> _WHAT IS REQUIRED_
Everything from the line containing "let s : State" through the last line of the material below is to be copied exactly, ends included.

> _SOURCE INFORMATION_
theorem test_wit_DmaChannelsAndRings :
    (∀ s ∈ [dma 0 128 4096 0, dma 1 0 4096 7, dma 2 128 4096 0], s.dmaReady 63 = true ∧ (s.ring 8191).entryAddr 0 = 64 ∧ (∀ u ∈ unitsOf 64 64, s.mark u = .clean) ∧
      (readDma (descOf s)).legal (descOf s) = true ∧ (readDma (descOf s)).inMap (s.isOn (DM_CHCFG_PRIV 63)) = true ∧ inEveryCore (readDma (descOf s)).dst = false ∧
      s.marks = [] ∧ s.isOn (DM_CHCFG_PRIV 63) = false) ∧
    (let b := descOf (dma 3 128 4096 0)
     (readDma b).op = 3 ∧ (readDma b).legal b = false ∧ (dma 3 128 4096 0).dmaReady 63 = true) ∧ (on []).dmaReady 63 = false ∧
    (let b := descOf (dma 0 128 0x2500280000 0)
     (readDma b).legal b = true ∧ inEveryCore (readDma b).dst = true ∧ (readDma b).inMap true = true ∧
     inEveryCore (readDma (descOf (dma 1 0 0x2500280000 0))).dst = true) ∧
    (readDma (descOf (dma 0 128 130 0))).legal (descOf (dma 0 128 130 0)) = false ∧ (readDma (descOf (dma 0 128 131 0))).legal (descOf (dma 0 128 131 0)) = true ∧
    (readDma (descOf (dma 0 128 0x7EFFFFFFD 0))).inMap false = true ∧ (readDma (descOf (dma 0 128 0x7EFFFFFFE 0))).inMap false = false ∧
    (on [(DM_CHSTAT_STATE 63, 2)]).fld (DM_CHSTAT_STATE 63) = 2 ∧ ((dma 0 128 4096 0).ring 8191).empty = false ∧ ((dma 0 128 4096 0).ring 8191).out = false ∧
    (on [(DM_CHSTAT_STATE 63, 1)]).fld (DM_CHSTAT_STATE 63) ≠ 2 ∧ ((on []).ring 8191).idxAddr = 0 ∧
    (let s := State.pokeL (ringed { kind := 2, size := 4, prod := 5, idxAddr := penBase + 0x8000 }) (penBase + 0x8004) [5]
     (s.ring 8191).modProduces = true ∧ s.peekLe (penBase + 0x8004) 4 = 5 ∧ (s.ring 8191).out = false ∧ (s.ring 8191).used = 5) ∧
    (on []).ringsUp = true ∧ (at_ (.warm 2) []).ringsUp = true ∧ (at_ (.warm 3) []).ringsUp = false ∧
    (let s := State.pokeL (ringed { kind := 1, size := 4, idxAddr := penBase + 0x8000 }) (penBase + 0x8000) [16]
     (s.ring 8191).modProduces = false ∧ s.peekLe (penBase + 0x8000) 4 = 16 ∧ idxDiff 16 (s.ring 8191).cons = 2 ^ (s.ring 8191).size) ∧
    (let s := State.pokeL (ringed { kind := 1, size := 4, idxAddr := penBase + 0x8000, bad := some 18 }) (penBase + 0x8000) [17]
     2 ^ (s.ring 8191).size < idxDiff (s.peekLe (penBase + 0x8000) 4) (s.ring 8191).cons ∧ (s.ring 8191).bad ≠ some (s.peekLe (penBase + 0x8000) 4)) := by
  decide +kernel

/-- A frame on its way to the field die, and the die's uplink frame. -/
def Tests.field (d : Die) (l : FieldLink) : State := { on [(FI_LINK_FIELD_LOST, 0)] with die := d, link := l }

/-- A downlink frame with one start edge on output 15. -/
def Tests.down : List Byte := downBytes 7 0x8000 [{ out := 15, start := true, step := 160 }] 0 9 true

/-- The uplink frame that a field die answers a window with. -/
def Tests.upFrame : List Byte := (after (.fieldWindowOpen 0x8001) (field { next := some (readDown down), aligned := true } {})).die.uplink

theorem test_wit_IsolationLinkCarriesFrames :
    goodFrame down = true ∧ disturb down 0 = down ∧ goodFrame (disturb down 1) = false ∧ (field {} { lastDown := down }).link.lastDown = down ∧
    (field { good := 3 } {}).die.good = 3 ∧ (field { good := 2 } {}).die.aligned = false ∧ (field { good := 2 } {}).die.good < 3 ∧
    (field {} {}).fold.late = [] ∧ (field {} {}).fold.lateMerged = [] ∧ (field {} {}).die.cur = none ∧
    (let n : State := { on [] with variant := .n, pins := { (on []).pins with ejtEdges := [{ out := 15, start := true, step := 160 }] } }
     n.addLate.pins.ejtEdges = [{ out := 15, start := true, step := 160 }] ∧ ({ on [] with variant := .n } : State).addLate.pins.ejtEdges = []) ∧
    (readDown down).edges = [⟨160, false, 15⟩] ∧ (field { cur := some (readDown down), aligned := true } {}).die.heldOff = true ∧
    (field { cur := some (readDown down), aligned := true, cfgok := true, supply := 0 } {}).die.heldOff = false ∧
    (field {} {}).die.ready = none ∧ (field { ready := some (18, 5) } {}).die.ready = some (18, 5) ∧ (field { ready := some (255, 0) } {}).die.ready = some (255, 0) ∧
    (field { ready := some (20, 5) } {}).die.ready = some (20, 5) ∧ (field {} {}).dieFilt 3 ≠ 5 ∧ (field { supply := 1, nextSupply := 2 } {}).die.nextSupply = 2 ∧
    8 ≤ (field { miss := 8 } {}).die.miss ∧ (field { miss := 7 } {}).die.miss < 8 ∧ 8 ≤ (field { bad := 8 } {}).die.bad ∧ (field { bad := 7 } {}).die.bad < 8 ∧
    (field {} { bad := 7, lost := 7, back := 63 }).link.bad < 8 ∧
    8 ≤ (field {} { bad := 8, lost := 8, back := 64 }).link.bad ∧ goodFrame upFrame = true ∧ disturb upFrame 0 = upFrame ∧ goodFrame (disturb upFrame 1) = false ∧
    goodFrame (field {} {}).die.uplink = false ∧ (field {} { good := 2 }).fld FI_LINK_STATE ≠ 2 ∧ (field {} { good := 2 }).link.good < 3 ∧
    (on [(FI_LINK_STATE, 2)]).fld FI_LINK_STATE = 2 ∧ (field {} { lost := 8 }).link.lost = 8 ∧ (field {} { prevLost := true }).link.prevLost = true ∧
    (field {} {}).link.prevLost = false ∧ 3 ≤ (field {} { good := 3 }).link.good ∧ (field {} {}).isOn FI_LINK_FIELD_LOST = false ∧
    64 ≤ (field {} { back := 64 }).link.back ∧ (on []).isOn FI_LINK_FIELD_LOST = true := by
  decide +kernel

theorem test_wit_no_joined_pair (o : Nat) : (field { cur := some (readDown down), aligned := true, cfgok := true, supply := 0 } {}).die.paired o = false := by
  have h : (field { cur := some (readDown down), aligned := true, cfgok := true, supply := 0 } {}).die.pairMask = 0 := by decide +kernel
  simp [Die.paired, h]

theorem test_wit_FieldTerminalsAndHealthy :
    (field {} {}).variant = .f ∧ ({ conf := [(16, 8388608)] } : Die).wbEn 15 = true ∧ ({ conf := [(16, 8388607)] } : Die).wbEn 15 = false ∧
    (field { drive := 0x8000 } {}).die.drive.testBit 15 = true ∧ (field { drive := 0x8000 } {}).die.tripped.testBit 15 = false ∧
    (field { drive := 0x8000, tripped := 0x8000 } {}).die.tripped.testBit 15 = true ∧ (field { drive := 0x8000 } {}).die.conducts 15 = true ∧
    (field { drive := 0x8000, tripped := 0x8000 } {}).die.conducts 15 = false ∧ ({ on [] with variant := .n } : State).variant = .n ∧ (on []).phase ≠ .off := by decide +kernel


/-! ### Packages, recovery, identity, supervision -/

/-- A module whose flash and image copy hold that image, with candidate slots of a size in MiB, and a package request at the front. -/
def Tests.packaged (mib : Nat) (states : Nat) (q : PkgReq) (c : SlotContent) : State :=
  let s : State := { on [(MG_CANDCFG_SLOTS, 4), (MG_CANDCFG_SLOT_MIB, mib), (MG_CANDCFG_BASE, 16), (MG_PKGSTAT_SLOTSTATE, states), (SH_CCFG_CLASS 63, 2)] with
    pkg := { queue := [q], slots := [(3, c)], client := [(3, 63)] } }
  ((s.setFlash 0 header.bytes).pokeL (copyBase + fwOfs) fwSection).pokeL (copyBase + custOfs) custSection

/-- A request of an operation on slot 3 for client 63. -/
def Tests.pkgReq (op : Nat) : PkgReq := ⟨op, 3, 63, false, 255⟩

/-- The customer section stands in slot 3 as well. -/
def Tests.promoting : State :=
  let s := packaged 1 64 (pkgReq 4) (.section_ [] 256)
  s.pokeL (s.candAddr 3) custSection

> _RESPONSE AREA_
  let s : State := { on [(MG_CANDCFG_SLOTS, 4), (MG_CANDCFG_SLOT_MIB, mib), (MG_CANDCFG_BASE, 16), (MG_PKGSTAT_SLOTSTATE, states), (SH_CCFG_CLASS 63, 2)] with
    pkg := { queue := [q], slots := [(3, c)], client := [(3, 63)] } }
  ((s.setFlash 0 header.bytes).pokeL (copyBase + fwOfs) fwSection).pokeL (copyBase + custOfs) custSection

/-- A request of an operation on slot 3 for client 63. -/
def Tests.pkgReq (op : Nat) : PkgReq := ⟨op, 3, 63, false, 255⟩

/-- The customer section stands in slot 3 as well. -/
def Tests.promoting : State :=
  let s := packaged 1 64 (pkgReq 4) (.section_ [] 256)
  s.pokeL (s.candAddr 3) custSection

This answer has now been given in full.